* _REQUIRED WORK_: Exactly the lines from the start of the data through the line containing "region changed. -/" should be output, with both ends kept and nothing added.

(Saved data entries)

★ ★ ★ ★

-- ==== Sys2Proof/Machine/Ops.lean ====
section
/-! DEFINITION. The shared operations: the MGC log (R31, R32), taking an exception and returning from one (R123, R125), pending faults
(R126, R127), and the endings that instruction meanings share. -/

namespace Sys2Proof.Machine

open Sys2Proof

/-- The outcome of a step. -/
abbrev Out := Host.Outcome State Fault Refusal

/-- s with region r changed. -/
def State.onRegion (s : State) (r : Nat) (f : Region → Region) : State := s.setRegion r (f (s.region r))
/-- s with the current region changed. -/
def State.onReg (s : State) (f : Region → Region) : State := s.setReg (f s.reg)

/-! ### The MGC log -/

/-- The 32 bytes of a log record (R31). -/
def logBytes (seq cyc : Nat) (e : LogRec) : List Byte :=
  leBytes 8 seq ++ leBytes 8 cyc ++ leBytes 2 e.source.toNat ++ leBytes 2 e.code.toNat ++ leBytes 4 0 ++ leBytes 8 e.value.toNat

/-- One record written in the host's ring (R31): at slot SEQ mod count, and whether or not the Isaud link is up (the model's choices, log 61). -/
def State.writeLog (s : State) (addr count seq cyc : Nat) (e : LogRec) : State :=
  s.put (hostKey (addr + 32 * (seq % count))) (logBytes seq cyc e)

/-- A log record produced now: written to the ring, if LOG_RING has named one; the last 64 are kept for the next LOG_RING (R31). -/
def State.log (s : State) (kind unit code : Nat) (value : Word) : State :=
  let e : LogRec := { source := BitVec.ofNat 16 (kind * 4096 + unit), code := BitVec.ofNat 16 code, value := value }
  let q := s.mgc.logSeq
  let held := s.mgc.logOld ++ [(e, q, s.now)]
  let s' := { s with mgc := { s.mgc with logSeq := q + 1, logOld := held.drop (held.length - 64) } }
  match s.mgc.ringAddr with
  | some a => s'.writeLog a s.mgc.ringCount q s.now e
  | none => s'

/-- The two records of a region event: EPC, then TVAL (R32). -/
def State.logRegion (s : State) (r : Nat) (cause : Byte) (epc tval : Word) : State :=
  (s.log 5 r cause.toNat epc).log 5 r (0x8000 + cause.toNat) tval

/-- The launch clear or the scrub of region r has failed: 0xAD to the MGC (R134). Nothing ran, and the record's EPC is 0 (log 77). -/
def State.clearFailed (s : State) (r : Nat) : State :=
  ({ s with clearBad := NSet.del s.clearBad r } : State).logRegion r 0xAD 0 (BitVec.ofNat 64 r)

/-! ### Exceptions -/

/-- Trap entry at the boundary of the instruction at PC (R123). A trap of a task hands the region to the firmware (R124). -/
def State.trapEntry (s : State) (cause : Byte) (tval : Word) : State :=
  let g := s.reg
  let p := g.pacer
  s.setReg { g with
    wait := .none,
    run := if p.mode then g.run else .firmware cause,
    pacer := { p with
      epc := p.pcc.cursor, cause := cause.zeroExtend 64, tval := tval, epcc := p.pcc,
      pmode := p.mode, mode := true, mask := true, pcc := Config.fwCode.withCursor p.tvec } }

/-- A precise fault of the instruction at PC: trap entry, or, in supervisor mode under MASK, the stop of R125. -/
def State.trap (s : State) (cause : Byte) (tval : Word) : State :=
  if s.sup && s.reg.pacer.mask then
    (s.logRegion s.cur 0xA4 s.pc (cause.zeroExtend 64)).onReg (fun g => { g with wait := .none, run := .firmware 0xA4 })
  else s.trapEntry cause tval

/-- A fault of class 0 of instruction i: TVAL is its first word (R122). -/
def State.trap0 (s : State) (cause : Byte) (i : Instr) : State := s.trap cause (wordOf i)

/-- ERET (R123): the mode before the trap, MASK clear, fetch through EPCC at EPC; 0xAF where EPCC is untagged. -/
def State.eret (s : State) : State :=
  let p := s.reg.pacer
  if p.epcc.tag then
    s.onReg (fun g => { g with
      skipBrk := p.cause == 0xA8,
      pacer := { p with mode := p.pmode, mask := false, pcc := p.epcc.withCursor p.epc } })
  else s.trap 0xAF p.epc

/-- FLTPEND while a fault is pending (R126). -/
def fltWord (cause : Byte) (tval : Word) : Word :=
  1 ||| (cause.zeroExtend 64 <<< 8) ||| (tval <<< 48)

/-- A Field, engine or deferred store fault becomes pending; with another pending, the first stays and CAUSE will be 0x5F (R127, R236).
freeze: the fault freezes the Field at the end of the fc. -/
def Region.pendFault (g0 : Region) (now : Nat) (cause : Byte) (tval : Word) (freeze : Bool) : Region :=
  let g := { g0 with frozen := g0.frozen || freeze, faulted := g0.faulted || freeze, frozeAt := if freeze && !g0.frozen then some now else g0.frozeAt }
  match g.pend with
  | some f => { g with pend := some { f with multi := true } }
  | none =>
    { g with pend := some { cause := cause, tval := tval, multi := false, elem := none }, pacer := { g.pacer with fltpend := fltWord cause tval } }

/-- A fault of region r becomes pending. -/
def State.pendFault (s : State) (r : Nat) (cause : Byte) (tval : Word) (freeze : Bool) : State :=
  s.onRegion r (·.pendFault s.now cause tval freeze)

/-- Delivery of the current region's pending fault (R126, R127): after a delivery with 0x5F FLTPEND keeps the fault's cause and TVAL;
after any other delivery those bits are a free value (log 13). -/
def State.deliver (s : State) : State :=
  match s.reg.pend with
  | none => s
  | some f =>
    let (w, s1) := s.drawWord
    let old := s.reg.pacer.fltpend
    let flt := if f.multi then old &&& ~~~(1 : Word) else (w &&& 0xFFFF00000000FF00)
    let s2 := s1.onReg (fun g => { g with pend := none, pacer := { g.pacer with fltpend := flt } })
    s2.trapEntry (if f.multi then 0x5F else f.cause) f.tval

/-! ### Endings of instruction meanings -/

/-- The instruction writes X(d) and execution continues at NextPC. -/
def State.ret (s : State) (d : XReg) (v : Word) : Out := .next ((s.wx d v).advance)
/-- The instruction writes C(d) and execution continues at NextPC. -/
def State.retC (s : State) (d : CReg) (v : Cap) : Out := .next ((s.wc d v).advance)
/-- The instruction faults precisely (R217). -/
def State.fail (s : State) (cause : Byte) (tval : Word) : Out := .next (s.trap cause tval)
/-- The instruction faults with a class-0 cause. -/
def State.fail0 (s : State) (cause : Byte) (i : Instr) : Out := .next (s.trap0 cause i)
/-- The instruction has no effect yet and will be executed again (WaitUntil, R216). -/
def State.block (s : State) : Out := .next (s.onReg (fun g => { g with wait := .poll }))
/-- The check of a privileged instruction (R207, check 10), before its effect. -/
def State.privileged (s : State) (i : Instr) (k : State → Out) : Out := if s.sup then k s else s.fail0 0x05 i

end Sys2Proof.Machine
end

★ ★ ★ ★

* _EXERCISE OUTPUT_:
-- ==== Sys2Proof/Machine/Ops.lean ====
section
/-! DEFINITION. The shared operations: the MGC log (R31, R32), taking an exception and returning from one (R123, R125), pending faults
(R126, R127), and the endings that instruction meanings share. -/

namespace Sys2Proof.Machine

open Sys2Proof

/-- The outcome of a step. -/
abbrev Out := Host.Outcome State Fault Refusal

/-- s with region r changed. -/
def State.onRegion (s : State) (r : Nat) (f : Region → Region) : State := s.setRegion r (f (s.region r))
/-- s with the current region changed. -/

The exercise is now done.